(Records contained in a dataset)
/-- The outcome of a validation: status, apply frame, and the engine. `exact` gives the frame of an EXACT commit. -/
def validateAt (t : Txn) (exact : Option Nat) (req : Nat) (ptpBad : Bool) (e : Engine) : Nat × Nat × Engine :=
  let a := earliest t e
  let at_ := match exact with | some n => n | none => max req a
  let early := match exact with
    | some n => fails [(decide (n < frameNo e), 0x0306), (decide (n < a), 0x0305)]
    | none => []
  let r := recheck at_ t.graph t.staged (viewAcked e)
  let e := fromView r.2 e
  (firstStatus (early ++ fails [(t.staged.any isSwap && graphPending e t.slot, 0x030B), (ptpBad, 0x0601)] ++ [t.admitted.getD 0, r.1]), at_, e)

def validateTxn (t : Txn) (c : Commit) (e : Engine) : Nat × Nat × Engine :=
  let req := requested c e
  validateAt t (if bits c.w1 63 62 = 0 then some req else none) req (wantsPtp c && !ptpLocked e) e

/-- The transaction is acknowledged for frame `n`: it moves behind those acknowledged before, its admission buffers get the frame, and a
pair's active forwards its directives. -/
def acknowledge (t : Txn) (n : Nat) (e : Engine) : Engine :=
  let t := { t with st := TxnSt.acked, apply := n }
  let own := match t.commit with | some c => if isFabric c then [fabricId c] else [] | none => []
  let e := refreshTxn { e with ctl := { e.ctl with txns := (e.ctl.txns.filter fun x => x.slot != t.slot) ++ [t], outcomes := own ++ e.ctl.outcomes } }
  let e := t.staged.foldl (fun e x => if isSwap x then writeAdm x.words [BitVec.ofNat 64 n] e else e) e
  if pairActive e then t.staged.foldl (fun e x => forward n x e) e else e

/-- RESULT of an acknowledged commit. -/
def ackResult (t : Txn) (c : Commit) (n : Nat) : Nat := if c.op = 0x23 then t.admRes else n

/-- A refused commit: nothing of the transaction applies. A one-directive `ADMIT` still answers its result. -/
def refuseTxn (t : Txn) (c : Commit) (status : Nat) (e : Engine) : Engine :=
  let e := dropTxn t.slot e
  if c.op = 0x23 then endHold t.ring status t.admRes e else failHold t.ring status e

/-- This node's bit in a participant mask. -/
def ownBit (e : Engine) : Nat := 2 ^ (ownAddr e % 64)

/-- A broadcast to the other participants. -/
def toNodes (mask : Nat) (b : MsgBody) (e : Engine) : Engine :=
  ((List.range 64).filter fun a => mask / 2 ^ a % 2 == 1 && a != ownAddr e).foldl (fun e a => sendMsg a b e) e

/-- The transaction of a fabric-wide change. -/
def fabricTxn (e : Engine) (id : Nat) : Option (Txn × Commit) :=
  e.ctl.txns.findSome? fun t => match t.commit with
    | some c => if isFabric c && fabricId c == id && !decide (t.st = .acked) then some (t, c) else none
    | none => none
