-- ==== Sys2Proof/Machine/Memory.lean ====
section
/-! DEFINITION. The crossbar's arbitration and responses (R431–R438), the on-chip patrol scrubber (R429), and the DDR4 controller: queue,
refresh, temperature bands, training, errors, scrubbing and self-refresh (R439–R452). -/
namespace Sys2Proof.Machine

/-! ### The crossbar -/

def openAt (e : Engine) (t : Nat) : List XReq := tget [] e.xmem.open_ t
def setOpen (t : Nat) (l : List XReq) (e : Engine) : Engine := { e with xmem := { e.xmem with open_ := tput [] e.xmem.open_ t l } }

/-- Outstanding transactions: those that no response has answered. -/
def outstanding (e : Engine) : List XReq := (e.xmem.open_.flatMap (·.2)).filter fun x => !x.dead

/-- Outstanding transactions of a master. -/
def heldBy (e : Engine) (m : Nat) : Nat := ((outstanding e).filter fun x => x.m == m).length

/-- The transaction IDs that a master has outstanding. -/
def idsOf (e : Engine) (m : Nat) : List Nat := (((outstanding e).filter fun x => x.m == m).map (·.id)).eraseDups

/-- Entries of the shared part of the pool in use: each master's beyond its own 8 (R435). -/
def sharedUse (e : Engine) : Nat := (List.range 40).foldl (fun s m => s + (heldBy e m - 8)) 0

/-- `XBAR_STAT` follows the pool (Table 14.11). -/
def showPool (e : Engine) : Engine :=
  let n := (outstanding e).length
  maxF .XBAR_STAT_MAXUSE 0 n (setF .XBAR_STAT_INUSE 0 n e)

/-- A master receives a response (Table 14.5). -/
def answerMaster (m code : Nat) (data : List Byte) (e : Engine) : Engine :=
  { e with xmem := { e.xmem with resp := tput (0, []) e.xmem.resp m (code, data) } }

def Resp.code : Resp → Nat
  | .done => 0
  | .nodest => 1
  | .tfail => 2
  | .poison => 3

/-- The ageing priority of a waiting request (R434). A QOS above CAP is used as CAP. -/
def xbarQ (e : Engine) (w : XWant) : Nat :=
  let cap := getF .XBAR_MQOS_CAP w.m e
  min cap (min cap (getF .XBAR_MQOS_QOS w.m e) + w.waited / 64)

/-- A request may start at target `t`: an entry of the pool is free for its master, its master has at most 64 IDs outstanding with it, and no
other target holds a transaction of its ID. Shared entries go to the requests that have waited longest (R435, R436). -/
def mayStart (e : Engine) (t : Nat) (wants : List XWant) (w : XWant) : Bool :=
  let before := (wants.filter fun v => decide (8 ≤ heldBy e v.m) && decide (w.waited < v.waited)).length
  targetOf w.addr == some t && (decide ((idsOf e w.m).length < 64) || (idsOf e w.m).contains w.id) && decide (heldBy e w.m < 8 ∨ before < 704 - sharedUse e)
  && !(e.xmem.open_.any fun p => p.1 != t && p.2.any fun x => x.m == w.m && x.id == w.id && !x.dead)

| Goal of the exercise |
The records above should be repeated in full, exactly as given.

| Written answer |
/-- The outcome of a validation: status, apply frame, and the engine. `exact` gives the frame of an EXACT commit. -/
def validateAt (t : Txn) (exact : Option Nat) (req : Nat) (ptpBad : Bool) (e : Engine) : Nat × Nat × Engine :=
  let a := earliest t e
  let at_ := match exact with | some n => n | none => max req a
  let early := match exact with
    | some n => fails [(decide (n < frameNo e), 0x0306), (decide (n < a), 0x0305)]
    | none => []
  let r := recheck at_ t.graph t.staged (viewAcked e)
  let e := fromView r.2 e
  (firstStatus (early ++ fails [(t.staged.any isSwap && graphPending e t.slot, 0x030B), (ptpBad, 0x0601)] ++ [t.admitted.getD 0, r.1]), at_, e)

def validateTxn (t : Txn) (c : Commit) (e : Engine) : Nat × Nat × Engine :=
  let req := requested c e
  validateAt t (if bits c.w1 63 62 = 0 then some req else none) req (wantsPtp c && !ptpLocked e) e

/-- The transaction is acknowledged for frame `n`: it moves behind those acknowledged before, its admission buffers get the frame, and a
pair's active forwards its directives. -/
def acknowledge (t : Txn) (n : Nat) (e : Engine) : Engine :=
  let t := { t with st := TxnSt.acked, apply := n }
  let own := match t.commit with | some c => if isFabric c then [fabricId c] else [] | none => []
  let e := refreshTxn { e with ctl := { e.ctl with txns := (e.ctl.txns.filter fun x => x.slot != t.slot) ++ [t], outcomes := own ++ e.ctl.outcomes } }
  let e := t.staged.foldl (fun e x => if isSwap x then writeAdm x.words [BitVec.ofNat 64 n] e else e) e
  if pairActive e then t.staged.foldl (fun e x => forward n x e) e else e

/-- RESULT of an acknowledged commit. -/
def ackResult (t : Txn) (c : Commit) (n : Nat) : Nat := if c.op = 0x23 then t.admRes else n

/-- A refused commit: nothing of the transaction applies. A one-directive `ADMIT` still answers its result. -/
def refuseTxn (t : Txn) (c : Commit) (status : Nat) (e : Engine) : Engine :=
  let e := dropTxn t.slot e
  if c.op = 0x23 then endHold t.ring status t.admRes e else failHold t.ring status e

/-- This node's bit in a participant mask. -/
def ownBit (e : Engine) : Nat := 2 ^ (ownAddr e % 64)

/-- A broadcast to the other participants. -/
def toNodes (mask : Nat) (b : MsgBody) (e : Engine) : Engine :=
  ((List.range 64).filter fun a => mask / 2 ^ a % 2 == 1 && a != ownAddr e).foldl (fun e a => sendMsg a b e) e

/-- The transaction of a fabric-wide change. -/
def fabricTxn (e : Engine) (id : Nat) : Option (Txn × Commit) :=
  e.ctl.txns.findSome? fun t => match t.commit with
    | some c => if isFabric c && fabricId c == id && !decide (t.st = .acked) then some (t, c) else none
    | none => none
-- ==== Sys2Proof/Machine/Memory.lean ====
section
/-! DEFINITION. The crossbar's arbitration and responses (R431–R438), the on-chip patrol scrubber (R429), and the DDR4 controller: queue,
refresh, temperature bands, training, errors, scrubbing and self-refresh (R439–R452). -/
namespace Sys2Proof.Machine

/-! ### The crossbar -/

def openAt (e : Engine) (t : Nat) : List XReq := tget [] e.xmem.open_ t
def setOpen (t : Nat) (l : List XReq) (e : Engine) : Engine := { e with xmem := { e.xmem with open_ := tput [] e.xmem.open_ t l } }

/-- Outstanding transactions: those that no response has answered. -/
def outstanding (e : Engine) : List XReq := (e.xmem.open_.flatMap (·.2)).filter fun x => !x.dead

/-- Outstanding transactions of a master. -/
def heldBy (e : Engine) (m : Nat) : Nat := ((outstanding e).filter fun x => x.m == m).length

/-- The transaction IDs that a master has outstanding. -/
def idsOf (e : Engine) (m : Nat) : List Nat := (((outstanding e).filter fun x => x.m == m).map (·.id)).eraseDups

/-- Entries of the shared part of the pool in use: each master's beyond its own 8 (R435). -/
def sharedUse (e : Engine) : Nat := (List.range 40).foldl (fun s m => s + (heldBy e m - 8)) 0

/-- `XBAR_STAT` follows the pool (Table 14.11). -/
def showPool (e : Engine) : Engine :=
  let n := (outstanding e).length
  maxF .XBAR_STAT_MAXUSE 0 n (setF .XBAR_STAT_INUSE 0 n e)

/-- A master receives a response (Table 14.5). -/
def answerMaster (m code : Nat) (data : List Byte) (e : Engine) : Engine :=
  { e with xmem := { e.xmem with resp := tput (0, []) e.xmem.resp m (code, data) } }

def Resp.code : Resp → Nat
  | .done => 0
  | .nodest => 1
  | .tfail => 2
  | .poison => 3

/-- The ageing priority of a waiting request (R434). A QOS above CAP is used as CAP. -/
def xbarQ (e : Engine) (w : XWant) : Nat :=
  let cap := getF .XBAR_MQOS_CAP w.m e
  min cap (min cap (getF .XBAR_MQOS_QOS w.m e) + w.waited / 64)

/-- A request may start at target `t`: an entry of the pool is free for its master, its master has at most 64 IDs outstanding with it, and no
other target holds a transaction of its ID. Shared entries go to the requests that have waited longest (R435, R436). -/
def mayStart (e : Engine) (t : Nat) (wants : List XWant) (w : XWant) : Bool :=
  let before := (wants.filter fun v => decide (8 ≤ heldBy e v.m) && decide (w.waited < v.waited)).length
  targetOf w.addr == some t && (decide ((idsOf e w.m).length < 64) || (idsOf e w.m).contains w.id) && decide (heldBy e w.m < 8 ∨ before < 704 - sharedUse e)
  && !(e.xmem.open_.any fun p => p.1 != t && p.2.any fun x => x.m == w.m && x.id == w.id && !x.dead)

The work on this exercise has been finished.